[Saved data entries]
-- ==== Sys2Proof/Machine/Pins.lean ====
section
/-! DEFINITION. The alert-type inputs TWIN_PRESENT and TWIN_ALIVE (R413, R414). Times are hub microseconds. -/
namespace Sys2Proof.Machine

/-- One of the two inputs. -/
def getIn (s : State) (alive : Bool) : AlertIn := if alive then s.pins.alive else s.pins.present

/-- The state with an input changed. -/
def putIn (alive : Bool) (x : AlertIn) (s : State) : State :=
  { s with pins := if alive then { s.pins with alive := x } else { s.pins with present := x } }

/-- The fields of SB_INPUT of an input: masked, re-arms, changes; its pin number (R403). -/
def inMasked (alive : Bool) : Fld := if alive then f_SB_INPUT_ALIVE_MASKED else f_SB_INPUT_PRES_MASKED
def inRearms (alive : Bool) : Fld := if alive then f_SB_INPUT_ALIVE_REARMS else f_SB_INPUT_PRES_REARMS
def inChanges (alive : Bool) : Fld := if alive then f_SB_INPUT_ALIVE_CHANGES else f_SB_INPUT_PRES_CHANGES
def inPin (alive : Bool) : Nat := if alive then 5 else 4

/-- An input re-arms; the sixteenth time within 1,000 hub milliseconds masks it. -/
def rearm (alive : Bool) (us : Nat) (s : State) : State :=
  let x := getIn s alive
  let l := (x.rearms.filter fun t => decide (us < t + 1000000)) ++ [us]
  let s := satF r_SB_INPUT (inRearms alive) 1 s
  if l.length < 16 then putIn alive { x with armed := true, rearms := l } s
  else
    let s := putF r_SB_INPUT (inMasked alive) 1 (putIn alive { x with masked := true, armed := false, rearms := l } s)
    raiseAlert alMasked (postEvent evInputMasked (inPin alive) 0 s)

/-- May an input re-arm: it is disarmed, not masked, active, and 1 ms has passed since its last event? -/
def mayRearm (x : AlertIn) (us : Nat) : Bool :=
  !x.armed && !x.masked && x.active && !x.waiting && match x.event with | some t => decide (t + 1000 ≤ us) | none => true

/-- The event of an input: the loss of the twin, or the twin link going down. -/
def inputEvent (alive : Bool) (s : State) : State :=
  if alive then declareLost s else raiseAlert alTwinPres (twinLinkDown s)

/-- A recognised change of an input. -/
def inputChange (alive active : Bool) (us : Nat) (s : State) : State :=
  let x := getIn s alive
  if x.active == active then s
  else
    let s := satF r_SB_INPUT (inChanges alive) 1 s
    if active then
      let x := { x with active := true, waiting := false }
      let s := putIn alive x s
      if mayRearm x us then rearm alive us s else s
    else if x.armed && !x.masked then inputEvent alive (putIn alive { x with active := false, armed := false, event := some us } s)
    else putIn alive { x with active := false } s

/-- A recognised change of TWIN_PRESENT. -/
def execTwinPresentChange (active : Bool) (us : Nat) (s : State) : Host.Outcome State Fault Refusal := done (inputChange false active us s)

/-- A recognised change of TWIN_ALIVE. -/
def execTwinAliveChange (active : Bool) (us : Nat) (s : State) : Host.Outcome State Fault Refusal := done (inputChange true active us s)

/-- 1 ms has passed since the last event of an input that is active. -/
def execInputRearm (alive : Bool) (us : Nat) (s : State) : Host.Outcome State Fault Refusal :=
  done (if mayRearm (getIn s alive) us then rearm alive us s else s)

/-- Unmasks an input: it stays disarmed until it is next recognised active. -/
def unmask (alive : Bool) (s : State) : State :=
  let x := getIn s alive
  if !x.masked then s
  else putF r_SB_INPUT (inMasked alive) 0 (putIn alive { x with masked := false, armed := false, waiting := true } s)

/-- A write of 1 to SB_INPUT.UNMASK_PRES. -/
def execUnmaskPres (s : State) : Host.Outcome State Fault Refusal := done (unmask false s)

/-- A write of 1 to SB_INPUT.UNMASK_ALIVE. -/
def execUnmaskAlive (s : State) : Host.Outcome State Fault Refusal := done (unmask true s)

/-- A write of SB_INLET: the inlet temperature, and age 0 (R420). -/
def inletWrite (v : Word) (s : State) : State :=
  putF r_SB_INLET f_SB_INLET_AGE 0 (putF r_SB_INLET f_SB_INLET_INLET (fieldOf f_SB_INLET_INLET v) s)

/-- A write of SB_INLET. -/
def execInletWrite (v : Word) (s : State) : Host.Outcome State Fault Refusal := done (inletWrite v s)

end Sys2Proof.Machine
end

PROBLEM TO WORK ON = Write out each entry exactly, and omit nothing.

RESPONSE TO THE TASK =
-- ==== Sys2Proof/Machine/Pins.lean ====
section
/-! DEFINITION. The alert-type inputs TWIN_PRESENT and TWIN_ALIVE (R413, R414). Times are hub microseconds. -/
namespace Sys2Proof.Machine

/-- One of the two inputs. -/
def getIn (s : State) (alive : Bool) : AlertIn := if alive then s.pins.alive else s.pins.present

/-- The state with an input changed. -/
def putIn (alive : Bool) (x : AlertIn) (s : State) : State :=
  { s with pins := if alive then { s.pins with alive := x } else { s.pins with present := x } }

/-- The fields of SB_INPUT of an input: masked, re-arms, changes; its pin number (R403). -/
def inMasked (alive : Bool) : Fld := if alive then f_SB_INPUT_ALIVE_MASKED else f_SB_INPUT_PRES_MASKED
def inRearms (alive : Bool) : Fld := if alive then f_SB_INPUT_ALIVE_REARMS else f_SB_INPUT_PRES_REARMS
def inChanges (alive : Bool) : Fld := if alive then f_SB_INPUT_ALIVE_CHANGES else f_SB_INPUT_PRES_CHANGES
def inPin (alive : Bool) : Nat := if alive then 5 else 4

/-- An input re-arms; the sixteenth time within 1,000 hub milliseconds masks it. -/
def rearm (alive : Bool) (us : Nat) (s : State) : State :=
  let x := getIn s alive
  let l := (x.rearms.filter fun t => decide (us < t + 1000000)) ++ [us]
  let s := satF r_SB_INPUT (inRearms alive) 1 s
  if l.length < 16 then putIn alive { x with armed := true, rearms := l } s
  else
    let s := putF r_SB_INPUT (inMasked alive) 1 (putIn alive { x with masked := true, armed := false, rearms := l } s)
    raiseAlert alMasked (postEvent evInputMasked (inPin alive) 0 s)

/-- May an input re-arm: it is disarmed, not masked, active, and 1 ms has passed since its last event? -/
def mayRearm (x : AlertIn) (us : Nat) : Bool :=
  !x.armed && !x.masked && x.active && !x.waiting && match x.event with | some t => decide (t + 1000 ≤ us) | none => true

/-- The event of an input: the loss of the twin, or the twin link going down. -/
def inputEvent (alive : Bool) (s : State) : State :=
  if alive then declareLost s else raiseAlert alTwinPres (twinLinkDown s)

/-- A recognised change of an input. -/
def inputChange (alive active : Bool) (us : Nat) (s : State) : State :=
  let x := getIn s alive
  if x.active == active then s
  else
    let s := satF r_SB_INPUT (inChanges alive) 1 s
    if active then
      let x := { x with active := true, waiting := false }
      let s := putIn alive x s
      if mayRearm x us then rearm alive us s else s
    else if x.armed && !x.masked then inputEvent alive (putIn alive { x with active := false, armed := false, event := some us } s)
    else putIn alive { x with active := false } s

/-- A recognised change of TWIN_PRESENT. -/
def execTwinPresentChange (active : Bool) (us : Nat) (s : State) : Host.Outcome State Fault Refusal := done (inputChange false active us s)

/-- A recognised change of TWIN_ALIVE. -/
def execTwinAliveChange (active : Bool) (us : Nat) (s : State) : Host.Outcome State Fault Refusal := done (inputChange true active us s)

/-- 1 ms has passed since the last event of an input that is active. -/
def execInputRearm (alive : Bool) (us : Nat) (s : State) : Host.Outcome State Fault Refusal :=
  done (if mayRearm (getIn s alive) us then rearm alive us s else s)

/-- Unmasks an input: it stays disarmed until it is next recognised active. -/
def unmask (alive : Bool) (s : State) : State :=
  let x := getIn s alive
  if !x.masked then s
  else putF r_SB_INPUT (inMasked alive) 0 (putIn alive { x with masked := false, armed := false, waiting := true } s)

/-- A write of 1 to SB_INPUT.UNMASK_PRES. -/
def execUnmaskPres (s : State) : Host.Outcome State Fault Refusal := done (unmask false s)

/-- A write of 1 to SB_INPUT.UNMASK_ALIVE. -/
def execUnmaskAlive (s : State) : Host.Outcome State Fault Refusal := done (unmask true s)

/-- A write of SB_INLET: the inlet temperature, and age 0 (R420). -/
def inletWrite (v : Word) (s : State) : State :=
  putF r_SB_INLET f_SB_INLET_AGE 0 (putF r_SB_INLET f_SB_INLET_INLET (fieldOf f_SB_INLET_INLET v) s)

/-- A write of SB_INLET. -/
def execInletWrite (v : Word) (s : State) : Host.Outcome State Fault Refusal := done (inletWrite v s)

end Sys2Proof.Machine
end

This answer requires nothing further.